◆ Work instruction: Lines to restate from the data below: from the one containing "denyOverride := if" to the one containing "nextHop := if", both included. Give them again exactly, and only them.

START Task data

/-! ### Patterns (R124, R125) -/

/-- Fields of a pattern entry's control word. -/
def PatternEntry.len (e : PatternEntry) : Nat := bits e.ctl 45 41 + 1
def PatternEntry.id (e : PatternEntry) : Nat := bits e.ctl 63 50
def PatternEntry.group (e : PatternEntry) : Nat := bits e.ctl 49 46
def PatternEntry.nocase (e : PatternEntry) : Bool := bit e.ctl 40
def PatternEntry.inline_ (e : PatternEntry) : Bool := bit e.ctl 39
def PatternEntry.deep (e : PatternEntry) : Bool := bit e.ctl 38
def PatternEntry.minOff (e : PatternEntry) : Nat := bits e.ctl 37 24
def PatternEntry.maxOff (e : PatternEntry) : Nat := bits e.ctl 23 10
def PatternEntry.valid (e : PatternEntry) : Bool := bit e.ctl 0

/-- ASCII letters in one case. -/
def lower (b : Byte) : Nat := if 0x41 ≤ b.toNat ∧ b.toNat ≤ 0x5A then b.toNat + 32 else b.toNat

/-- The bytes begin with a pattern. -/
def startsWith (nocase : Bool) : List Byte → List Byte → Bool
  | [], _ => true
  | _ :: _, [] => false
  | p :: ps, b :: bs => (if nocase then lower p == lower b else p == b) && startsWith nocase ps bs

/-- The pattern starts at an offset of the window between two bounds; `o` is the offset of the first byte given. -/
def matchesFrom (e : PatternEntry) : Nat → List Byte → Bool
  | _, [] => false
  | o, b :: r =>
    (decide (e.minOff ≤ o) && decide (o ≤ e.maxOff) && startsWith e.nocase (e.bytes.take e.len) (b :: r))
      || matchesFrom e (o + 1) r

/-- The visible inline patterns that match a window: how many, their groups, the lowest PATTERN_ID. -/
def inlineScan (x : SliceState) (version : Nat) (window : List Byte) : Nat × Nat × Nat :=
  let hits := (x.patterns.filter (fun e =>
    e.2.valid && e.2.inline_ && visTo e.2.vis version && matchesFrom e.2 0 window)).map (·.2)
  ((hits.map PatternEntry.id).eraseDups.length, ofBits (hits.map PatternEntry.group),
    (leastBy id (hits.map PatternEntry.id)).getD 0)

/-! ### The ternary array (R140–R151) -/

/-- Blocks of a slice assigned to a lookup, ascending. -/
def blocksOf (s : State) (sl j : Nat) : List Nat :=
  (List.range 32).filter (fun b =>
    fld s .tcamBlk [sl, b] 7 7 == 1 && fld s .tcamBlk [sl, b] 3 0 == j)

/-- The places of a lookup are double. -/
def lookupDouble (s : State) (sl j : Nat) : Bool := (blocksOf s sl j).any (fun b => fld s .tcamBlk [sl, b] 6 6 == 1)

/-- A four-byte chunk of the header vector (R144). -/
def chunk (v : List Byte) (o : Nat) : List Byte := if 164 < o then zeros 4 else slice v o 4

/-- The search key of a lookup: 8 chunks, or 16 for a double one. -/
def searchKey (s : State) (sl j version : Nat) (v : List Byte) : Nat :=
  let n := if lookupDouble s sl j then 16 else 8
  unbe ((List.range n).flatMap (fun k =>
    chunk v (fldV s .tcamKey [sl, j, k / 4] version (8 * (k % 4) + 7) (8 * (k % 4)))))

/-- An entry of the array. -/
def TcamEntry.free : TcamEntry := ⟨0, 0, 0, 0, false, false, 0, false, 0⟩
def tcamAt (x : SliceState) (i : Nat) : TcamEntry := tget TcamEntry.free x.tcam i

/-- 256 key bits agree with an entry where it cares. -/
def ternaryEq (e : TcamEntry) (k : Nat) : Bool := Nat.land (Nat.xor k e.key) e.care == 0

/-- The stored KEY and CARE of a place agree with a key. -/
def placeAgrees (x : SliceState) (double : Bool) (key place : Nat) : Bool :=
  let e := tcamAt x place
  if double then ternaryEq e (key / 2 ^ 256) && ternaryEq (tcamAt x (place + 1)) (key % 2 ^ 256) else ternaryEq e key

/-- A place takes part in the compares of a version. -/
def placeLive (x : SliceState) (version place : Nat) : Bool :=
  let e := tcamAt x place
  e.valid && !e.fault && visTo e.vis version

/-- A place matches a key for a version (R147). -/
def placeMatches (x : SliceState) (double : Bool) (version key place : Nat) : Bool :=
  placeLive x version place && placeAgrees x double key place

/-- The listed entries that can be places of a lookup: in its blocks, even ones only when double. -/
def placesOf (s : State) (sl j : Nat) : List Nat :=
  let bl := blocksOf s sl j
  let double := lookupDouble s sl j
  ((sliceAt s sl).tcam.map (·.1)).filter (fun i => bl.contains (i / 1024) && (!double || i % 2 == 0))

/-- The winner among places: highest priority, then lowest index (R148). -/
def winnerOf (x : SliceState) (ps : List Nat) : Option Nat := mostBy (fun p => (tcamAt x p).prio) ps

/-- Record the place of a fault or a false hit in TCAM_LAST. -/
def tcamNote (s : State) (sl j place : Nat) (fault : Bool) : State :=
  modSlice s sl (fun x => { x with tcamLastLookup := j, tcamLastFault := fault, tcamLastPlace := place })

/-- An entry is one half of a double place: its block is assigned, and double. -/
def placeDouble (s : State) (sl i : Nat) : Bool :=
  fld s .tcamBlk [sl, i / 1024] 7 7 == 1 && fld s .tcamBlk [sl, i / 1024] 6 6 == 1

/-- The first entry of the place that an entry belongs to: the even half of a double place. -/
def placeHome (s : State) (sl i : Nat) : Nat := if placeDouble s sl i then i / 2 * 2 else i

/-- FAULT is set on an entry. -/
def setFault (x : SliceState) (i : Nat) : SliceState :=
  { x with tcam := tput TcamEntry.free x.tcam i { tcamAt x i with fault := true } }

/-- An uncorrectable re-read or scrub read of an entry sets FAULT on its place: on both halves of a double one (R151). -/
def tcamFault (s : State) (sl j i : Nat) : State :=
  let place := placeHome s sl i
  let double := placeDouble s sl i
  let s := logUe (tcamNote (raiseEv s .tcamEvent [sl] [2]) sl j place true) 0x05 (sl * 32768 + place) 1
  modSlice s sl (fun x => if double then setFault (setFault x place) (place + 1) else setFault x place)

/-- A false hit (R150). -/
def tcamFalseHit (s : State) (sl j place : Nat) : State :=
  tcamNote (cntSl (raiseEv s .tcamEvent [sl] [1]) sl (0x250 + j)) sl j place false

/-- Resolve and verify over the places that the compare reported (R148–R151): the winner is re-read and its stored KEY and
CARE compared with the key; at most `n` re-resolutions more. -/
def resolveTcam (sl j key : Nat) (hits : List (Nat × Bool)) : Nat → List Nat → State → Option Nat × State
  | n, ps, s =>
    match winnerOf (sliceAt s sl) ps with
    | none => (none, s)
    | some p =>
      let x := sliceAt s sl
      let bad := hits.contains (p, true)
      if !bad && placeAgrees x (lookupDouble s sl j) key p then
        let tie := ps.any (fun q => q != p && (tcamAt x q).prio == (tcamAt x p).prio)
        (some p, if tie then cntSl s sl (0x240 + j) else s)
      else
        let s := if bad then tcamFault s sl j p else tcamFalseHit s sl j p
        match n with
        | 0 => (none, cntSl (raiseEv s .tcamEvent [sl] [0]) sl 0x275)
        | n + 1 => resolveTcam sl j key hits n (ps.filter (· != p)) s

/-- The places of a lookup whose compare reports a match: those that match, but for those that a soft error makes it miss,
and those that one makes it report. -/
def reported (s : State) (sl j version key : Nat) (faults : ClassFaults) : List Nat :=
  let x := sliceAt s sl
  (placesOf s sl j).filter (fun p => placeLive x version p &&
    ((faults.hits.any (fun h => h.1 == p)) || (placeAgrees x (lookupDouble s sl j) key p && !faults.missed.contains p)))

/-- One lookup: its ACTION, or a miss. -/
def searchLookup (s : State) (sl j version : Nat) (v : List Byte) (faults : ClassFaults) : Option Nat × State :=
  let key := searchKey s sl j version v
  let r := resolveTcam sl j key faults.hits 3 (reported s sl j version key faults) s
  (r.1.map (fun p => (tcamAt (sliceAt r.2 sl) p).action), r.2)

/-! ### Merging (06/R180, R181) -/

/-- Strength of a verdict as Table 06-1 codes it: forward, punt, deny, deny-override. -/
def rankOfVerdict (v : Nat) : Nat := match v with | 0 => 0 | 2 => 1 | 1 => 2 | _ => 3

/-- Merge the ACTION of one more lookup, of a higher number than those before it. -/
def mergeAction (c : ClassInfo) (a : Nat) : ClassInfo :=
  let m := c.merged
  let v := bits a 62 61
  let deny := v == 3
  let stronger := bit a 63 && (!c.hasVerdict ||
    decide (rankOfVerdict (if m.denyOverride then 3 else m.verdict) < rankOfVerdict v))
  { c with
    hasVerdict := c.hasVerdict || bit a 63, hasCls := c.hasCls || bit a 60, hasProfile := c.hasProfile || bit a 53,
    hasNh := c.hasNh || bit a 42, hasPol := c.hasPol || bit a 21,
    merged := { m with
      verdict := if stronger then (if deny then 1 else v) else m.verdict,
      denyOverride := if stronger then deny else m.denyOverride,
      cls := if bit a 60 then bits a 59 54 else m.cls,
      profile := if bit a 53 then bits a 52 43 else m.profile,
      nextHop := if bit a 42 then bits a 41 22 else m.nextHop,
      polEn := m.polEn || bit a 21,
      policer := if bit a 21 then bits a 20 3 else m.policer,
      deep := m.deep || bit a 2, recirc := m.recirc || bit a 1 } }

/-- Search the lookups of a port in ascending order and merge what they find. -/
def searchAll (sl version : Nat) (v : List Byte) (faults : ClassFaults) : List Nat → ClassInfo → State → ClassInfo × State
  | [], c, s => (c, s)
  | j :: js, c, s =>
    let r := searchLookup s sl j version v faults
    searchAll sl version v faults js (match r.1 with | some a => mergeAction c a | none => c) r.2

/-! ### Direct-indexed tables that read uncorrectable (R167) -/

/-- An index finds nothing until a draft change writes it. -/
def killEntry (s : State) (k : Nat × Nat) : State :=
  { s with rules := { s.rules with dead := if s.rules.dead.contains k then s.rules.dead else k :: s.rules.dead } }

/-- An entry that a slice reads reads uncorrectable: its copy is rewritten from the other die's; an index lost in both, or a
VLAN's in the slice's one, finds nothing until a draft change writes it. -/
def entryUe (sl : Nat) (s : State) (e : Nat × Nat × Bool) : State :=
  if e.1 = 4 then killEntry s (vlanKey sl e.2.1)
  else if e.2.2 then killEntry (logUe (raiseEv s .dtEvent [] [1]) 0x04 (dtKey e.1 e.2.1) 1) (e.1, e.2.1)
  else raiseEv s .dtEvent [] [0]

/-- A direct-indexed lookup of a head: none for an entry that this pass reads uncorrectable. -/
def headDt (s : State) (f : Frame) (table index : Nat) : Nat :=
  if f.cls.lost.contains (table, index) then 0 else dtFind s f.slice table index f.version

/-! ### MAC entries that read uncorrectable (R177) -/

/-- A place of a slice's MAC table that reads uncorrectable is deleted; its port is recounted at the next aging pass. -/
def loseMac (sl : Nat) (s : State) (pos : Nat) : State :=
  if (tfind (sliceAt s sl).mac pos).isSome then
    modSlice (raiseEv s .l2Event [sl] [0]) sl (fun x => { x with mac := tdel x.mac pos })
  else s

/-! ### Routing and bridging (R168, R170–R174) -/

/-- Destination of a head by its key and direction (R170). -/
def HeadInfo.dest (h : HeadInfo) : Nat := if h.d then h.key.addrL else h.key.addrH

/-- Source of a head. -/
def HeadInfo.source (h : HeadInfo) : Nat := if h.d then h.key.addrH else h.key.addrL

/-- The MACs and the outermost tag of a frame's bytes. -/
def dstMac (l : List Byte) : Nat := beAt l 0 6
def srcMac (l : List Byte) : Nat := beAt l 6 6
def isTagged (l : List Byte) : Bool := beAt l 12 2 == 0x8100 || beAt l 12 2 == 0x88A8
def tagTci (l : List Byte) : Nat := beAt l 14 2

/-- A head of a zone is bridged (R171): L2_EN, and not addressed to its ingress port. -/
def isBridged (s : State) (f : Frame) (zone : Nat) : Bool :=
  let p := headDt s f 3 f.port
  bit zone 60 && !(bit p 63 && dstMac f.data == bits p 47 0)

/-- The routed lookup of a head (R170). -/
def routedLookup (s : State) (f : Frame) (zone : Nat) (ue : Bool) : Option Nat :=
  let k := f.head.key
  if !f.head.keyed || !(if k.v6 then bit zone 61 else bit zone 62) then none
  else
    let hit := if ue then none else prefixLookup s k.zone k.v6 f.head.dest f.version
    match hit with
    | some p => some p.nextHop
    | none => if bit zone 59 then some (bits zone 42 23) else none

/-- The VLAN of a bridged head: its outermost tag's VID, or its port's PVID; none without a valid port entry. -/
def headVlan (s : State) (f : Frame) : Option Nat :=
  if isTagged f.data then some (tagTci f.data % 4096)
  else
    let p := headDt s f 3 f.port
    if bit p 63 then some (bits p 59 48) else none

/-- The members a flood reaches. -/
def floodTo (vlan port : Nat) : Forward := .flood (withBit (vlan % 2 ^ 256) port false)

/-- The destination lookup of a bridged head (R171). -/
def bridgeDest (x : SliceState) (f : Frame) (vid vlan : Nat) : Forward :=
  if dstMac f.data / 2 ^ 40 % 2 = 1 then floodTo vlan f.port
  else match macFind x vid (dstMac f.data) with
    | some e => if e.2.port = f.port then .drop 0x279 else .port e.2.port
    | none => if bit vlan 509 then floodTo vlan f.port else .drop 0x27A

END Task data

◆ Your response:
      denyOverride := if stronger then deny else m.denyOverride,
      cls := if bit a 60 then bits a 59 54 else m.cls,
      profile := if bit a 53 then bits a 52 43 else m.profile,
      nextHop := if bit a 42 then bits a 41 22 else m.nextHop,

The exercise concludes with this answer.